Not only that, but such aggressive, unfeminine behavior will not attract most guys. We don’t want some bitchy woman in our faces shouting “NOOOOO!” and hitting or kicking us. We definitely find it a turnoff to think that a pretty lady we’re taking out on a date or inviting to our frat house for a party has actually trained for, or thought about in advance whatsoever, what she’d do if we surprised her with an unwanted play for her affections.

It’s bad enough that someone invented drug-detecting fingernail polish, because now we can’t see the colorful long nails worn on any girl in the same way again. We’re always suspecting that this lovely minx is actually wearing polish for the purpose of, not our pleasure, but her own protection. It’s just not fair. But more importantly, it’s victim-blaming!

The latest outrage is the research-based suggestion that parties should be held in women-controlled spaces.

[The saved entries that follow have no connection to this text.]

-- ==== Sys2Proof/Certificates/Slice0/Obligations.lean ====
section
/-!
DEFINITION. The statements for the provers: what each command does when its conditions hold, and what holds of the whole package.
Each docstring gives the rules of spec/ that its statement rests on.
-/
open Sys2Proof Sys2Proof.Machine

/-! ### Contexts and their commands (chapter 2) -/

/-- R57, R74, Table 2.8: an accepted OPEN_CONTEXT takes the lowest-numbered free slot and the lowest-numbered free virtual
function of its port, and its completion gives both with the Crew's size; CLOSE_CONTEXT of a context of the port closes it;
QUERY_CONTEXTS answers the counts; an unknown opcode completes CONFIG_REFUSED on either ring. -/
def Obligations.AdminCommandsComplete : Prop :=
  (∀ (s : State) (h : AdmHdr) (b : OpenBody) (c : Nat) (crew : List CrewSlot), AdminTakes s (.openContext h b) h →
    lowestFree s.ctxs 0 64 = some c → openMalformed s b = false → openAllowed (dropAdmin s h.port) h.port b = true →
    (∀ p < nPlats s, b.perPlat = true → 0 < b.counts.getD p 0 → ready s p = true) → (platOf s 0).switching = false →
    formCrew (dropAdmin s h.port) b = some crew →
    stakesOn s ((crew.map (·.plat)).headD 0) + b.stakes ≤ 8192 →
    ∃ u, exec (.openContext h b) s = .next (adminRec u h.port
        (.cq (cmdRec u h.tag h.flags 0xFFFF 0 (c + 256 * freeVf s h.port + 65536 * crew.length)))) ∧
      u = (openIn (dropAdmin s h.port) h.port c b crew).st) ∧
  (∀ (s : State) (h : AdmHdr) (c : Nat) (x : Ctx), AdminTakes s (.closeContext h c) h → ctxOf s c = some x → c < 64 → x.port = h.port →
    ∃ u, exec (.closeContext h c) s = .next (adminRec u h.port (.cq (cmdRec u h.tag h.flags 0xFFFF 0 0))) ∧
      u = closeCtx (dropAdmin s h.port) c 1) ∧
  (∀ (s : State) (h : AdmHdr), AdminTakes s (.queryContexts h) h →
    exec (.queryContexts h) s = .next (adminRec (dropAdmin s h.port) h.port
      (.cq (cmdRec s h.tag h.flags 0xFFFF 0 (s.ctxs.length + 256 * (surveyors s).length + 65536 * freeTotal s))))) ∧
  (∀ (s : State) (p tag flags : Nat), AdminTakes s (.unknownOpcode (.admin p) tag flags) ⟨p, tag, flags⟩ →
    exec (.unknownOpcode (.admin p) tag flags) s = .next (adminRec (dropAdmin s p) p
      (.cq (cmdRec s tag flags 0xFFFF CONFIG_REFUSED 0)))) ∧
  (∀ (s : State) (c tag flags : Nat) (x : Ctx), CtxTakes s (.unknownOpcode (.context c) tag flags) ⟨c, tag, flags⟩ x →
    exec (.unknownOpcode (.context c) tag flags) s = .next (record (dropEntry s c) c
      (.cq (cmdRec s tag flags 0xFFFF CONFIG_REFUSED 0))))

Sure, scholars know that campus party rape is enabled by male control of space. If it’s our frat house, for example, we control how dim the lights are, how much tasteless grain alcohol we put in the party punch, and how the bedroom doors lock. AND we get to offer girls a safe place to spend the night or a walk home (wink, wink, nudge, nudge). The suggestion reported in The New York Times, which we just know you at SJFB will applaud, is to hold parties at sorority houses.  We agree with everyone else out there (such as this mommy blogger) that THIS IS VICTIM BLAMING!

We are so glad that at least some women out there defend men’s right to control the space where we lure you into sex, to control the balance of physical aggression by keeping you defenseless, and to keep you from wearing things we don’t find attractive. We like you better as victims, but only because challenging that would be victim-blaming. Please, blame men. You are much more appealing to us when you remain helpless and wait for the men to change.

In closing – and we know you see where this is going – we want to advance the overarching argument that feminism, in general, is victim-blaming.  After all, as feminism is a social movement of, largely, women for social change, of women reclaiming their space and their power whether or not men want to give it to them, and whether or not there is a bystander there to get it back for them, and so, it is VICITM BLAMING! And it therefore must stop!

Every time you ladies utter “Women Unite, Take Back the….” we will remind you that you really should sit back and wait for us men to take care of things. Anything else would be victim-blaming!

We think you can trust that we have your best interests at heart, that we know what’s best for you, and that we truly want you to feel empowered and liberated coming to the parties we set up to get you drunk and show us your tits.